_Work to complete_. Could you return each line below without altering a word?

_Entries taken from a collection_.

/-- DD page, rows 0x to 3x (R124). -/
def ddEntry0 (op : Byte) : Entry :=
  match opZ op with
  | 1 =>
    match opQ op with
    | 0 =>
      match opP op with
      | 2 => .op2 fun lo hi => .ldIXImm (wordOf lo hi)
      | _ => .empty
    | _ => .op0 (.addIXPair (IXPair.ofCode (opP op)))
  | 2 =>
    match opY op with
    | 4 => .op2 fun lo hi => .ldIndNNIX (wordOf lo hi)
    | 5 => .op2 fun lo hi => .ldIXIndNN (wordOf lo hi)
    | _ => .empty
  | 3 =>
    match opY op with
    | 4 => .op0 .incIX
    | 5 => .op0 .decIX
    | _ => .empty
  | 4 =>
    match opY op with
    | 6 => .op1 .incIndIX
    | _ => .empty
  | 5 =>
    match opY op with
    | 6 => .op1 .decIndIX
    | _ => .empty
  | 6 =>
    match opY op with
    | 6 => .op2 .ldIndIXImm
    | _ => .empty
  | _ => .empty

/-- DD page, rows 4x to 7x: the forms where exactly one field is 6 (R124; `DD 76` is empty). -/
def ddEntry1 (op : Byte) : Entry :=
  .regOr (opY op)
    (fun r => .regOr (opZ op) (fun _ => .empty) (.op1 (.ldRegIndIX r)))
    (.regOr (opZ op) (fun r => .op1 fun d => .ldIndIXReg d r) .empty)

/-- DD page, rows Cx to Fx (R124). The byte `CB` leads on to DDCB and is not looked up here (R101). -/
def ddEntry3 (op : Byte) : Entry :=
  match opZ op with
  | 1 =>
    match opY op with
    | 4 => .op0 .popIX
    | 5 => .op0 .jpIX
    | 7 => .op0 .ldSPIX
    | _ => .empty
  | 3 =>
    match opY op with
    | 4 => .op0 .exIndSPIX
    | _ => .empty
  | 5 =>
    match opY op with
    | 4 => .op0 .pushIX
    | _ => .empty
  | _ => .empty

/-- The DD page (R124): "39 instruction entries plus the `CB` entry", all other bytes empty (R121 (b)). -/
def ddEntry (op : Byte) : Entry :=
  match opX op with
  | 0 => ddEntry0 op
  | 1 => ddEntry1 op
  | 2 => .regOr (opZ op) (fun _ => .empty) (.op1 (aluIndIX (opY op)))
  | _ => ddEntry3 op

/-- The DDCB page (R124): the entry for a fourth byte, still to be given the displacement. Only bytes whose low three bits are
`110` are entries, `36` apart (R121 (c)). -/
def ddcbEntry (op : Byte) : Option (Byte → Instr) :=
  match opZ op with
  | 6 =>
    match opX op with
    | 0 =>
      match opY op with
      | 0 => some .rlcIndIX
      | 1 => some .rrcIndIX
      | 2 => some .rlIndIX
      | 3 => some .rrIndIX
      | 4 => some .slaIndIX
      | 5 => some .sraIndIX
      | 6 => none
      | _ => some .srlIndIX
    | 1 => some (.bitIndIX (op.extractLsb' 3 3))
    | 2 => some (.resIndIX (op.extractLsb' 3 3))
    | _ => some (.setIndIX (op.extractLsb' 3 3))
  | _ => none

_Solution for this task_.
/-- DD page, rows 0x to 3x (R124). -/
def ddEntry0 (op : Byte) : Entry :=
  match opZ op with
  | 1 =>
    match opQ op with
    | 0 =>
      match opP op with
      | 2 => .op2 fun lo hi => .ldIXImm (wordOf lo hi)
      | _ => .empty
    | _ => .op0 (.addIXPair (IXPair.ofCode (opP op)))
  | 2 =>
    match opY op with
    | 4 => .op2 fun lo hi => .ldIndNNIX (wordOf lo hi)
    | 5 => .op2 fun lo hi => .ldIXIndNN (wordOf lo hi)
    | _ => .empty
  | 3 =>
    match opY op with
    | 4 => .op0 .incIX
    | 5 => .op0 .decIX
    | _ => .empty
  | 4 =>
    match opY op with
    | 6 => .op1 .incIndIX
    | _ => .empty
  | 5 =>
    match opY op with
    | 6 => .op1 .decIndIX
    | _ => .empty
  | 6 =>
    match opY op with
    | 6 => .op2 .ldIndIXImm
    | _ => .empty
  | _ => .empty

/-- DD page, rows 4x to 7x: the forms where exactly one field is 6 (R124; `DD 76` is empty). -/
def ddEntry1 (op : Byte) : Entry :=
  .regOr (opY op)
    (fun r => .regOr (opZ op) (fun _ => .empty) (.op1 (.ldRegIndIX r)))
    (.regOr (opZ op) (fun r => .op1 fun d => .ldIndIXReg d r) .empty)

/-- DD page, rows Cx to Fx (R124). The byte `CB` leads on to DDCB and is not looked up here (R101). -/
def ddEntry3 (op : Byte) : Entry :=
  match opZ op with
  | 1 =>
    match opY op with
    | 4 => .op0 .popIX
    | 5 => .op0 .jpIX
    | 7 => .op0 .ldSPIX
    | _ => .empty
  | 3 =>
    match opY op with
    | 4 => .op0 .exIndSPIX
    | _ => .empty
  | 5 =>
    match opY op with
    | 4 => .op0 .pushIX
    | _ => .empty
  | _ => .empty

/-- The DD page (R124): "39 instruction entries plus the `CB` entry", all other bytes empty (R121 (b)). -/
def ddEntry (op : Byte) : Entry :=
  match opX op with
  | 0 => ddEntry0 op
  | 1 => ddEntry1 op
  | 2 => .regOr (opZ op) (fun _ => .empty) (.op1 (aluIndIX (opY op)))
  | _ => ddEntry3 op

/-- The DDCB page (R124): the entry for a fourth byte, still to be given the displacement. Only bytes whose low three bits are
`110` are entries, `36` apart (R121 (c)). -/
def ddcbEntry (op : Byte) : Option (Byte → Instr) :=
  match opZ op with
  | 6 =>
    match opX op with
    | 0 =>
      match opY op with
      | 0 => some .rlcIndIX
      | 1 => some .rrcIndIX
      | 2 => some .rlIndIX
      | 3 => some .rrIndIX
      | 4 => some .slaIndIX
      | 5 => some .sraIndIX
      | 6 => none
      | _ => some .srlIndIX
    | 1 => some (.bitIndIX (op.extractLsb' 3 3))
    | 2 => some (.resIndIX (op.extractLsb' 3 3))
    | _ => some (.setIndIX (op.extractLsb' 3 3))
  | _ => none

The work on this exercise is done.